Problem statement.
Transcribe, word for word and without additions, each line below from the one containing "let k := (n + size - 1) / size" through the one containing "let s := s.ringBack", both ends included.

[Collected data]
○ ○ ○
-- ==== Sys2Proof/Machine/Tdm.lean ====
section
/-! DEFINITION. Serial audio ports (chapter 09): states, gates and masks (R306 to R310, R312), follower clocks and slip buffers
(R300, R303), the group converter (R305), and the commands of R318. -/

namespace Sys2Proof.Machine

/-! ## Gates (R306, R308) -/

/-- Ask a gate to open or to close from frame f on; a newer change replaces a waiting one (R307). -/
def Gate.ask (g : Gate) (open' : Bool) (f : Nat) : Gate :=
  { g with change := if g.opened = open' then none else some (open', f) }

/-- The slot crosses zero: its sample is 0, or has the opposite sign to the one before. -/
def crosses (prev : Option Int) (x : Int) : Bool :=
  x == 0 || match prev with
    | some y => decide ((0 < x ∧ y < 0) ∨ (x < 0 ∧ 0 < y))
    | none => false

/-- A gate in frame f: a waiting change takes effect at a crossing, or at once where there is no wait. -/
def Gate.frame (g : Gate) (f zc : Nat) (prev : Option Int) (x : Int) : Gate :=
  match g.change with
  | some (t, f0) => if f0 ≤ f ∧ (zc = 0 ∨ crosses prev x) then ⟨t, none⟩ else g
  | none => g

/-- A waiting change that is `zc` frames past its applied frame. -/
def Gate.overdue (g : Gate) (f zc : Nat) : Bool :=
  match g.change with
  | some (_, f0) => decide (zc ≠ 0 ∧ f0 + zc ≤ f)
  | none => false

def Gate.force (g : Gate) : Gate :=
  match g.change with
  | some (t, _) => ⟨t, none⟩
  | none => g

/-- Output gate s is to be open: the port runs and the slot is not muted in force (R308). -/
def State.gateWant (s : State) (x : TdmPort) (p i : Nat) : Bool := x.run && !s.bit (TDM.P_TX_MUTE_NOW p) i

/-- Every gate of a port follows what keeps it open, from frame f on. -/
def State.askGates (s : State) (p : Nat) (x : TdmPort) (f : Nat) : TdmPort :=
  { x with outG := x.outG.zipIdx.map (fun g => g.1.ask (s.gateWant x p g.2) f), inG := x.inG.map (fun g => g.ask x.run f) }

/-- Ask a gate, unless it is already to be so: a change that waits for another cause goes on waiting. -/
def Gate.reask (g : Gate) (open' : Bool) (f : Nat) : Gate :=
  if (match g.change with
    | some (t, _) => t
    | none => g.opened) = open' then g else g.ask open' f

/-- The gates of a port that goes on after a stop open again, from frame f on (R307); one that TX_MUTE keeps closed has no new change. -/
def State.reopenGates (s : State) (p : Nat) (x : TdmPort) (f : Nat) : TdmPort :=
  { x with outG := x.outG.zipIdx.map (fun g => g.1.reask (s.gateWant x p g.2) f), inG := x.inG.map (fun g => g.reask x.run f) }
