/-! ## Receive items and replies (R406, R407) -/

/-- The completion entries of an item of n bytes in buffers of `size`, the first at position `pos` of a ring of `cap`. -/
def rxEntries (n size pos cap info flag : Nat) (stamp : List Byte) (rxf : Byte) : List (List Byte) :=
  let k := (n + size - 1) / size
  (List.range k).map (fun j =>
    let sop := decide (j = 0)
    let len := if j + 1 = k then n - j * size else size
    (if sop then stamp else le 6 0) ++ le 2 len ++ le 2 ((pos + j) % cap) ++
      [BitVec.ofNat 8 ((if sop then 1 + flag else 0) + (if j + 1 = k then 2 else 0)), if sop then rxf else 0] ++
      (if sop then le 4 info else le 4 0))

/-- An item is written to the buffers of ring b, whose posted entries give the addresses `bufs`, with its completions in ring c, and source `src` fires (R394,
R406). -/
def State.deliverItem (s : State) (b c src : Nat) (bufs : List Nat) (bytes : List Byte) (entries : List (List Byte)) : State :=
  let k := entries.length
  let s := ((s.hostRead b (s.ringSlot b) (8 * k)).hostWrite (2048 + b) (bufs.take k) bytes).ringTake b k
  let s := s.ringBack b (s.get (DMA.RING_CI b))
  let s := entries.foldl (fun s e => s.ringPut c 1 e) s
  (s.ringBack c (s.get (DMA.RING_PI c))).fire src

/-- RX_ITEM_DELIVER (R406 to R408): the frame at the head of HOST_RX p is claimed and written to host memory, at the addresses `bufs` of the buffers posted. -/
def execRxItemDeliver (p : Nat) (bufs : List Nat) (s : State) : Out :=
  if 3 < p then .next s
  else
    let s := s.hostHead p
    match s.headItem p with
    | some it =>
      let n := it.body.length
      if s.claimable (56 + p) (60 + p) n then
        let es := rxEntries n (s.bufSize (56 + p)) (s.get (DMA.RING_CI (56 + p))) (s.ringCap (56 + p)) (n % 2 ^ 20 + leAt it.hdr 7 1 * 2 ^ 20) 8
          (it.hdr.take 6) (BitVec.ofNat 8 (leAt it.hdr 6 1))
        .next ((((s.takeItem (7 + p)).2).deliverItem (56 + p) (60 + p) (16 + p) bufs it.body es).hostHead p)
      else .next s
    | none => .next s

/-- RX_GAP_ENTRY (R407, R409): the gap marker at the head of HOST_RX p becomes an entry of RXC p, and event 0x0101. -/
def execRxGapEntry (p : Nat) (s : State) : Out :=
  if 3 < p ∨ !s.ringRuns (56 + p) ∨ !s.ringRuns (60 + p) ∨ s.ringRoom (60 + p) = 0 then .next s
  else match (s.queue (7 + p)).ready with
    | ⟨.gap c f, _⟩ :: _ =>
      let s := (s.takeItem (7 + p)).2
      let e := le 4 f ++ le 4 0 ++ le 2 0xFFFF ++ [4, 0] ++ le 4 c
      let s := s.ringPut (60 + p) 1 e
      .next (((s.ringBack (60 + p) (s.get (DMA.RING_PI (60 + p)))).fire (16 + p)).hostHead p)
    | _ => .next s

/-- A reply is discarded (R410, R393): `cause` 0 waited, 1 ring not in RUN, 2 host lost. -/
def State.discardReply (s : State) (it : QItem) (cause : Nat) : State :=
  (s.count DMA.REPLY_DISCARD).dmaSignal DMA.INT_REPLY_DISCARD 0x0162 (itemChan it)
    (le 2 (leAt it.body 10 2) ++ le 2 (leAt it.body 0 2) ++ [BitVec.ofNat 8 cause])

/-- The reply at the head of CMD_OUT. -/
def State.headReply (s : State) : Option QItem :=
  match (s.queue 2).ready with
  | ⟨.head it, _⟩ :: _ => some it
  | _ => none

/-- A reply of channel r of PCIe: written through RPB r and RPC r, discarded, or left to wait. -/
def State.replyPcie (s : State) (r : Nat) (bufs : List Nat) (it : QItem) : State :=
  let n := it.body.length
  if s.on DMA.STATUS_HOST_LOST then (s.takeItem 2).2.discardReply it 2
  else if s.get (DMA.RING_STATE (16 + r)) ≠ 1 ∨ s.get (DMA.RING_STATE (32 + r)) ≠ 1 then (s.takeItem 2).2.discardReply it 1
  else if s.claimable (16 + r) (32 + r) n then
    let es := rxEntries n (s.bufSize (16 + r)) (s.get (DMA.RING_CI (16 + r))) (s.ringCap (16 + r)) n 0 (le 6 0) 0
    (s.takeItem 2).2.deliverItem (16 + r) (32 + r) r bufs it.body es
  else s

/-- A reply of a UDP session goes out, and a session that was to close behind it closes (R362). -/
def State.replyUdp (s : State) (it : QItem) : State :=
  match s.sessionOn (itemChan it) with
  | some x =>
    let s := (s.takeItem 2).2.replySession x it.body
    if x.closing then s.closeSession x 1 else s
  | none => (s.takeItem 2).2

/-- The reply of a request that the primary forwarded goes back over the link it came on (R439). -/
def State.replyPrimary (s : State) (it : QItem) : State :=
  let s := (s.takeItem 2).2
  match s.orb.fwd.find? (fun f => f.channel == 49 && f.tag == leAt it.body 0 2 % 512) with
  | some f =>
    let s : State := { s with orb := { s.orb with fwd := s.orb.fwd.erase f } }
    if s.linkState f.link = 3 then s.orbSend f.link 3 0 0 (le 4 f.id ++ [1, BitVec.ofNat 8 f.device] ++ it.body) else s
  | none => s

/-- REPLY_DELIVER (R406, R410, R398): the reply at the head of CMD_OUT is taken by its transport, if that can take it; `bufs` as in RX_ITEM_DELIVER. -/
def execReplyDeliver (bufs : List Nat) (s : State) : Out :=
  match s.headReply with
  | none => .next s
  | some it =>
    let ch := itemChan it
    if ch < 16 then .next (s.replyPcie ch bufs it)
    else if ch = 16 then
      if s.csp.outBox.isNone then
        let s := (s.takeItem 2).2
        .next { s with csp := { s.csp with outBox := some it.body } }
      else .next s
    else if 32 ≤ ch ∧ ch < 48 then .next (s.replyUdp it)
    else if ch = 49 then .next (s.replyPrimary it)
    else .next (s.takeItem 2).2

/-- REPLY_WAIT_EXPIRY (R410): the reply at the head of CMD_OUT has waited REPLY_WAIT ms for its rings or for the output mailbox. -/
def execReplyWaitExpiry (s : State) : Out :=
  match s.headReply with
  | some it => .next (if itemChan it ≤ 16 then (s.takeItem 2).2.discardReply it 0 else s)
  | none => .next s

/-! ## Events to the host (R411, R42) -/

/-- Take the record at the head of the EVENT queue; on a moon it goes to the primary as well (R441). -/
def State.takeRecord (s : State) : Option (List Byte) × State :=
  let (c, s) := s.takeItem 0
  match c with
  | some (.head it) => (some it.hdr, s.sendUp it.hdr)
  | some (.gap c f) => (some (s.gapRecord c f), s.sendUp (s.gapRecord c f))
  | _ => (none, s)

/-- Move up to n records into EVR; how many were moved. -/
def State.moveRecords : Nat → State → Nat × State
  | 0, s => (0, s)
  | n + 1, s =>
    if s.ringRoom 64 = 0 then (0, s)
    else match s.takeRecord with
      | (some r, s) =>
        let (k, s) := State.moveRecords n (s.ringPut 64 1 r)
        (k + 1, s)
      | (none, s) => (0, s)

/-- EVENT_TO_EVR (R411, R402): a batch of at most 32 records moves from the EVENT queue into EVR. -/
def execEventToEvr (n : Nat) (s : State) : Out :=
  let s := s.boundary .eventRecord (fun k => k == CMD.EVT_ROUTE.key)
  if s.on CMD.EVT_ROUTE || !s.ringRuns 64 then .next s
  else
    let (k, s) := State.moveRecords (min n 32) s
    if k = 0 then .next s else .next ((s.ringBack 64 (s.get (DMA.RING_PI 64))).fire 24)

/-- EVT_ROUTE_WRITE (R411): the change takes effect between two records, which no command of this model parts. -/
def hostEvtRouteWrite (source : Nat) (v : Word) (s : State) : Out :=
  let s := s.writeWord CMD.fields true source 0x10000 v.toNat
  .next (s.boundary .eventRecord (fun k => k == CMD.EVT_ROUTE.key))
○ ○ ○
Exercise result.
  let k := (n + size - 1) / size
  (List.range k).map (fun j =>
    let sop := decide (j = 0)
    let len := if j + 1 = k then n - j * size else size
    (if sop then stamp else le 6 0) ++ le 2 len ++ le 2 ((pos + j) % cap) ++
      [BitVec.ofNat 8 ((if sop then 1 + flag else 0) + (if j + 1 = k then 2 else 0)), if sop then rxf else 0] ++
      (if sop then le 4 info else le 4 0))

/-- An item is written to the buffers of ring b, whose posted entries give the addresses `bufs`, with its completions in ring c, and source `src` fires (R394,
R406). -/
def State.deliverItem (s : State) (b c src : Nat) (bufs : List Nat) (bytes : List Byte) (entries : List (List Byte)) : State :=
  let k := entries.length
  let s := ((s.hostRead b (s.ringSlot b) (8 * k)).hostWrite (2048 + b) (bufs.take k) bytes).ringTake b k
  let s := s.ringBack b (s.get (DMA.RING_CI b))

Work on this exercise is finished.